───── Data provided

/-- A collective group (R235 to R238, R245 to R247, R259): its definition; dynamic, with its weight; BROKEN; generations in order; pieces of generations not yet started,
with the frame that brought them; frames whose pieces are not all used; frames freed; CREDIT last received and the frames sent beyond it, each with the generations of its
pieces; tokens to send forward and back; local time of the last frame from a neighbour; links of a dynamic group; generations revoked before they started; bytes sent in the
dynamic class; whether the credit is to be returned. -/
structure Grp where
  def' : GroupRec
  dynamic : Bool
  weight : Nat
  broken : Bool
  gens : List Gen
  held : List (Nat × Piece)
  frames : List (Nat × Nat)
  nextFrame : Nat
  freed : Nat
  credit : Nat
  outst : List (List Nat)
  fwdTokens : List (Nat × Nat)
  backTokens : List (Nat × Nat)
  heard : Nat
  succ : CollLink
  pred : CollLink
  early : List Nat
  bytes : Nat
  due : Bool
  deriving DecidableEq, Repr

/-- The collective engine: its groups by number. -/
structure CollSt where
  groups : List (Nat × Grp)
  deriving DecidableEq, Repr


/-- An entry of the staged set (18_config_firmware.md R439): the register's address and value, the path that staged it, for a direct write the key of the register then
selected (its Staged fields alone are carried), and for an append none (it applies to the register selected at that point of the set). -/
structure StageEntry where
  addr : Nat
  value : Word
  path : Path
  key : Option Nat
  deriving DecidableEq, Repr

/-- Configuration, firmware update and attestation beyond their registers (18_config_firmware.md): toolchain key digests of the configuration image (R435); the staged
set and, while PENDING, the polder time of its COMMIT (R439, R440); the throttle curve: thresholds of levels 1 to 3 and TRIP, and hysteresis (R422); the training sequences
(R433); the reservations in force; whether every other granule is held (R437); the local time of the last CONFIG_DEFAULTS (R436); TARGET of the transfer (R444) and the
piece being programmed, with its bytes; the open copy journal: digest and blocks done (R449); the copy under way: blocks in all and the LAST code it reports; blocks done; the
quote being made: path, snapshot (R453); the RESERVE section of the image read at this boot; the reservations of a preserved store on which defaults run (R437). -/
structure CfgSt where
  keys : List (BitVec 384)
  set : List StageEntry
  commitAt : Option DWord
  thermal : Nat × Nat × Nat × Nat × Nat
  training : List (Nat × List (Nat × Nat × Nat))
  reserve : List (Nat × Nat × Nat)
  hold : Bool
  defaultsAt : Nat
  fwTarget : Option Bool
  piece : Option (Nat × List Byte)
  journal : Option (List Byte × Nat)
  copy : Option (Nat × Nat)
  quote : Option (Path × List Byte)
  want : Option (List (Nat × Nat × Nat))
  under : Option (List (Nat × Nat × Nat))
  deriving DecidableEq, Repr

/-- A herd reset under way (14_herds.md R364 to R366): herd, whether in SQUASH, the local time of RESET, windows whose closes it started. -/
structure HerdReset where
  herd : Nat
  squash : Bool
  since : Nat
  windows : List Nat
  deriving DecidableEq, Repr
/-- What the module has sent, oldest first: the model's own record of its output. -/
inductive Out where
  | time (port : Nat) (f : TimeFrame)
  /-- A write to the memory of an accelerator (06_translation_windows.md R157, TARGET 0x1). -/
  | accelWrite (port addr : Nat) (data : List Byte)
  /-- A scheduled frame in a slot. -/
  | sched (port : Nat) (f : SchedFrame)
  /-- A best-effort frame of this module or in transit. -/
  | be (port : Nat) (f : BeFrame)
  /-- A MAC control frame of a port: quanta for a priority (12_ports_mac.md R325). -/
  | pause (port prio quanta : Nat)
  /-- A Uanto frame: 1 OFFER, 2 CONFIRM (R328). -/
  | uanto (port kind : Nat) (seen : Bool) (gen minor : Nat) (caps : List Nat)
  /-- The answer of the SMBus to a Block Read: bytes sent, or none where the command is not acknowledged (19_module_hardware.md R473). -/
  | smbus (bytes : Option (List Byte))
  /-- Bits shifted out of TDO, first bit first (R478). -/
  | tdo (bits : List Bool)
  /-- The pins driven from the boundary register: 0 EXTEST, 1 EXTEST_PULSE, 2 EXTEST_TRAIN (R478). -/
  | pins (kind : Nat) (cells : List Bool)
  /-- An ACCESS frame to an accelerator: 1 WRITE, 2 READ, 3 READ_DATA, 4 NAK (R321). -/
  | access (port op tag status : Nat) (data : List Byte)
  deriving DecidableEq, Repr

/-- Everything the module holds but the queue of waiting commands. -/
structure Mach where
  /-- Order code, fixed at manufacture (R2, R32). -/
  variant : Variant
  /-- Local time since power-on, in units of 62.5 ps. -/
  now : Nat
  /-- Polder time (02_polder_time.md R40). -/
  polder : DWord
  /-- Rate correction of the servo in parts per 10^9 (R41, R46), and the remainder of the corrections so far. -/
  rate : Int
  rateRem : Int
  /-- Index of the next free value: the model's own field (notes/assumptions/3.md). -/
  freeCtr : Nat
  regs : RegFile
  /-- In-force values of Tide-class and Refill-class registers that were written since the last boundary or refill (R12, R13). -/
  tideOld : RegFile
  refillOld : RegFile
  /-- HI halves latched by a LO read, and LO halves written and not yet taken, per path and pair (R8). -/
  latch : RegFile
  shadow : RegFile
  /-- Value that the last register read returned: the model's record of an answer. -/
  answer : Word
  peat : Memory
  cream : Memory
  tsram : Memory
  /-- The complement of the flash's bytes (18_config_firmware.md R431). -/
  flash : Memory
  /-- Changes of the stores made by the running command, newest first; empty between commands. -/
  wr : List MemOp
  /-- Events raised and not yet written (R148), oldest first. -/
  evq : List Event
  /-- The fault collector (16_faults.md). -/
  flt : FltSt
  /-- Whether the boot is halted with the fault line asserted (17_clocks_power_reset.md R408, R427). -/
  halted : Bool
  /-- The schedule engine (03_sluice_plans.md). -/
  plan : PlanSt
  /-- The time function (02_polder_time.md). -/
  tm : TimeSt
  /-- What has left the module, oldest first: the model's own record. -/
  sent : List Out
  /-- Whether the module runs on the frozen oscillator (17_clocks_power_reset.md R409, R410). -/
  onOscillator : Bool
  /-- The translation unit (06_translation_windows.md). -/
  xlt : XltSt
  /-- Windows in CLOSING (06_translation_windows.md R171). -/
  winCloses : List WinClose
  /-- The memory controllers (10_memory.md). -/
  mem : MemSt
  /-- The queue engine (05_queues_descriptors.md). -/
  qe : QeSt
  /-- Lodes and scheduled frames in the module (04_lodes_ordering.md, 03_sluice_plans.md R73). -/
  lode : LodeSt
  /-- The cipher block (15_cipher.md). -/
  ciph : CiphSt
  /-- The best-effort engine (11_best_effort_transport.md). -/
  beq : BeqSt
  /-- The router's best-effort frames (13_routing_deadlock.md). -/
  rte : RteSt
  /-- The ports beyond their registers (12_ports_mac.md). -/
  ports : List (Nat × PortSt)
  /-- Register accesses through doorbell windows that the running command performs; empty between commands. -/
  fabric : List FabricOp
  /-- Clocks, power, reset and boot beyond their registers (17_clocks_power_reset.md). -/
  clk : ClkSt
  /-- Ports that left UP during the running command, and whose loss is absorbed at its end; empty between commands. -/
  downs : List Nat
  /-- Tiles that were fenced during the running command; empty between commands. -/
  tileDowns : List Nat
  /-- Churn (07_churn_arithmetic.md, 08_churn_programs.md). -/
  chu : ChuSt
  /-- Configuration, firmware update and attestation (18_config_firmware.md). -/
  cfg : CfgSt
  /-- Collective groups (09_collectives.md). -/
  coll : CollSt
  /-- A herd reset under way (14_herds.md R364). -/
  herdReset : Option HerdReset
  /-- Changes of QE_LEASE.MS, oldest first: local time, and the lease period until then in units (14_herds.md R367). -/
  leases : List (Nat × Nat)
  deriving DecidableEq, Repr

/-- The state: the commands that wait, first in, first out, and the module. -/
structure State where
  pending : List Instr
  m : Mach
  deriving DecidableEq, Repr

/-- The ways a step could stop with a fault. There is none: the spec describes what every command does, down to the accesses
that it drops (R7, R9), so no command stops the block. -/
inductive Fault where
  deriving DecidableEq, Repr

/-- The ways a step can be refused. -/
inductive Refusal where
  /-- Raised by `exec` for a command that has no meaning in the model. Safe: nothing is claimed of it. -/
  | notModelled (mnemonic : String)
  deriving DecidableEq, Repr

──────────
───── Data provided

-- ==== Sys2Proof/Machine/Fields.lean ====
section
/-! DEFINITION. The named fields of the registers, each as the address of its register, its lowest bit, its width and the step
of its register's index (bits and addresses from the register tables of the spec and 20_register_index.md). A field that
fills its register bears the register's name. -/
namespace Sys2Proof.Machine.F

──────────
───── Data provided

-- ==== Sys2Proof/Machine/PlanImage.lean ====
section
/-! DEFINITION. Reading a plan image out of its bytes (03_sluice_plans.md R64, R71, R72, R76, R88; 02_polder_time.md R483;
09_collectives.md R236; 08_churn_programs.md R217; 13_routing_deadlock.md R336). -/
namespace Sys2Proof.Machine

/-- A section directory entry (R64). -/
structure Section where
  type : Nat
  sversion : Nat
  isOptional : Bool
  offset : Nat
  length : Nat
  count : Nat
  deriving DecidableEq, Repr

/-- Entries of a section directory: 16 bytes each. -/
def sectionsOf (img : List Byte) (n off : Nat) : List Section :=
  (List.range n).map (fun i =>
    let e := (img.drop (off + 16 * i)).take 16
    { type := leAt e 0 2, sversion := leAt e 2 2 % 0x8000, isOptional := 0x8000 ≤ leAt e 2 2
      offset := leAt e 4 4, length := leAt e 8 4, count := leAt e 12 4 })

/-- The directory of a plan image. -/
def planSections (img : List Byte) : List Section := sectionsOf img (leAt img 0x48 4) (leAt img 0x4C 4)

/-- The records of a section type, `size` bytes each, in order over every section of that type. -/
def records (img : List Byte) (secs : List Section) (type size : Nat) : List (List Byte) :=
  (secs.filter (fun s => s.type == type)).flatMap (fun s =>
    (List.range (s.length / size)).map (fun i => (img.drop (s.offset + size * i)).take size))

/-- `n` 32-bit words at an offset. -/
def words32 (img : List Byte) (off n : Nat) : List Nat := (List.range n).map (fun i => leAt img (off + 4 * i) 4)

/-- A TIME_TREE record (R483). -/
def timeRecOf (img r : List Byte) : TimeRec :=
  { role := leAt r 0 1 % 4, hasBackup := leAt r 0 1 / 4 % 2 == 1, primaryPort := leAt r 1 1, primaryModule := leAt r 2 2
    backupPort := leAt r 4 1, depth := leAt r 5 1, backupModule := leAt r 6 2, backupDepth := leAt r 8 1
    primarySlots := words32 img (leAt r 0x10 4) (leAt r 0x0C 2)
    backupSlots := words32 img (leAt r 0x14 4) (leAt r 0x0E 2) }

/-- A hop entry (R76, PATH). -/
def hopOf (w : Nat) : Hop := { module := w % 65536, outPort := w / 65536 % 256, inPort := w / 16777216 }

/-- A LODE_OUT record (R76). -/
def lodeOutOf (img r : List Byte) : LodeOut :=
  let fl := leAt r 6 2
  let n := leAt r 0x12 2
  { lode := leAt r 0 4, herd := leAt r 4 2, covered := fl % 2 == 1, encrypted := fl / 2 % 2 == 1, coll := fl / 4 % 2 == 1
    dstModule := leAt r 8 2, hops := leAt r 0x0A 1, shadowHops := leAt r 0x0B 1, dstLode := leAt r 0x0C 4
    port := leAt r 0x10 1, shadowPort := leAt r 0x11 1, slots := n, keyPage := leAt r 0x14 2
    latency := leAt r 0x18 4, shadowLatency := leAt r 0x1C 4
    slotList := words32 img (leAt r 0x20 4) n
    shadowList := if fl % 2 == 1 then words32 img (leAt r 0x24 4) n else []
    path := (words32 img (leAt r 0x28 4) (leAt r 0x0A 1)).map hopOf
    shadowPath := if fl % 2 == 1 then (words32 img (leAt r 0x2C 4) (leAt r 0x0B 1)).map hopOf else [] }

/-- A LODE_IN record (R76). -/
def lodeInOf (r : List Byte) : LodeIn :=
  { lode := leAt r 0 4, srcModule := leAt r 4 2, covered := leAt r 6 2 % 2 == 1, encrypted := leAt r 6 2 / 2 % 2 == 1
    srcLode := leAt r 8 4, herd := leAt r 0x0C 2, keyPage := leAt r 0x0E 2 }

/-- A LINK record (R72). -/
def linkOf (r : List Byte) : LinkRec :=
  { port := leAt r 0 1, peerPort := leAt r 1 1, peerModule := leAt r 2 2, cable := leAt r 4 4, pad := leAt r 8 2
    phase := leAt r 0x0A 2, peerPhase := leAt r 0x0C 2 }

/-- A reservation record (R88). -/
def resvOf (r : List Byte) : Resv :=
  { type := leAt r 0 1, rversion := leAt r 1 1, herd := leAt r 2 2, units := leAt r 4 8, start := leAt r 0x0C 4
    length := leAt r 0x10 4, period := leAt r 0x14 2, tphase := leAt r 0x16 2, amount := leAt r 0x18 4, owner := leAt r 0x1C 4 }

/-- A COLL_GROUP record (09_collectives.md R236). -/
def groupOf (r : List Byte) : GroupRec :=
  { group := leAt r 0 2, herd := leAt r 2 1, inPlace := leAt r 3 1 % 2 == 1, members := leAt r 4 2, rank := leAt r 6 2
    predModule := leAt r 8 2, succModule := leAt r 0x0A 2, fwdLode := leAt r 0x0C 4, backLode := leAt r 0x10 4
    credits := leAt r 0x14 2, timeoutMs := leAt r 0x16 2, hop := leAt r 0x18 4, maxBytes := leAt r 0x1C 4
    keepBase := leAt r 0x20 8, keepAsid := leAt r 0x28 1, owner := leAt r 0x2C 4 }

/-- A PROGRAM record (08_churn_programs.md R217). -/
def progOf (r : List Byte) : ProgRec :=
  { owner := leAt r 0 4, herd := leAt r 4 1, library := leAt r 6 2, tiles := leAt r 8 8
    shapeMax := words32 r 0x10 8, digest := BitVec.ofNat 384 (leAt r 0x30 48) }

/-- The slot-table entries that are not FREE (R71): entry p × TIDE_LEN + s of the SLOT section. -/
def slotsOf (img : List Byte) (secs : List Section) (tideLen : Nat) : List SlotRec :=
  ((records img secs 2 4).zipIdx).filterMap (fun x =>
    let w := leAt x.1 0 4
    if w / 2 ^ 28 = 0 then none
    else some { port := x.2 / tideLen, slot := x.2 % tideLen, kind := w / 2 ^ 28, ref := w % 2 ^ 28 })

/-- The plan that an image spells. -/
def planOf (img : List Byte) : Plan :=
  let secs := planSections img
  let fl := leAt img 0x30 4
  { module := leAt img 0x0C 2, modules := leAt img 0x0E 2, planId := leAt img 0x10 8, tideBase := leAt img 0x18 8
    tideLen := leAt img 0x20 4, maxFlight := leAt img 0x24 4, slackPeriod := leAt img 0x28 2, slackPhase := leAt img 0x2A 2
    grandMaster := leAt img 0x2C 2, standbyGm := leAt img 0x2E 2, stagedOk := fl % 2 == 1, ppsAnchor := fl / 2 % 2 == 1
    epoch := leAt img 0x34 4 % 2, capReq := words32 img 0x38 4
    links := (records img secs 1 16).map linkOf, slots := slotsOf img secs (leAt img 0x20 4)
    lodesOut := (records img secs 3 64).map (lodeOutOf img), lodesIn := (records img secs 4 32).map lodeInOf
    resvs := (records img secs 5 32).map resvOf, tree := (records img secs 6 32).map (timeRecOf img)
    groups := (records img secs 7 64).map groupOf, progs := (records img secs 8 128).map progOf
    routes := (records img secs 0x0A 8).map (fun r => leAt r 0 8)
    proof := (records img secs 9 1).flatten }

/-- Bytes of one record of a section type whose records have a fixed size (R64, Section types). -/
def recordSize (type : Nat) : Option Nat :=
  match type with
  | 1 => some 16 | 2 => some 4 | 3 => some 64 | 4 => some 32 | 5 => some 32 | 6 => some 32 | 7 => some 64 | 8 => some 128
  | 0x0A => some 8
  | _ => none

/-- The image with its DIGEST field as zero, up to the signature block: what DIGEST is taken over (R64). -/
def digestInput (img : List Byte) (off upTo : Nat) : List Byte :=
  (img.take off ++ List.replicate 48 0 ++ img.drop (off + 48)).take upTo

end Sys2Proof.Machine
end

──────────

#### Work to complete
From the records above, print only the lines between the one holding "structure Section where" and the one holding "(R76, PATH). -/", inclusive, exactly as they stand.

#### Result of the task
structure Section where
  type : Nat
  sversion : Nat
  isOptional : Bool
  offset : Nat
  length : Nat
  count : Nat
  deriving DecidableEq, Repr

/-- Entries of a section directory: 16 bytes each. -/
def sectionsOf (img : List Byte) (n off : Nat) : List Section :=
  (List.range n).map (fun i =>
    let e := (img.drop (off + 16 * i)).take 16
    { type := leAt e 0 2, sversion := leAt e 2 2 % 0x8000, isOptional := 0x8000 ≤ leAt e 2 2
      offset := leAt e 4 4, length := leAt e 8 4, count := leAt e 12 4 })

/-- The directory of a plan image. -/
def planSections (img : List Byte) : List Section := sectionsOf img (leAt img 0x48 4) (leAt img 0x4C 4)

/-- The records of a section type, `size` bytes each, in order over every section of that type. -/
def records (img : List Byte) (secs : List Section) (type size : Nat) : List (List Byte) :=
  (secs.filter (fun s => s.type == type)).flatMap (fun s =>
    (List.range (s.length / size)).map (fun i => (img.drop (s.offset + size * i)).take size))

/-- `n` 32-bit words at an offset. -/
def words32 (img : List Byte) (off n : Nat) : List Nat := (List.range n).map (fun i => leAt img (off + 4 * i) 4)

/-- A TIME_TREE record (R483). -/
def timeRecOf (img r : List Byte) : TimeRec :=
  { role := leAt r 0 1 % 4, hasBackup := leAt r 0 1 / 4 % 2 == 1, primaryPort := leAt r 1 1, primaryModule := leAt r 2 2
    backupPort := leAt r 4 1, depth := leAt r 5 1, backupModule := leAt r 6 2, backupDepth := leAt r 8 1
    primarySlots := words32 img (leAt r 0x10 4) (leAt r 0x0C 2)
    backupSlots := words32 img (leAt r 0x14 4) (leAt r 0x0E 2) }

/-- A hop entry (R76, PATH). -/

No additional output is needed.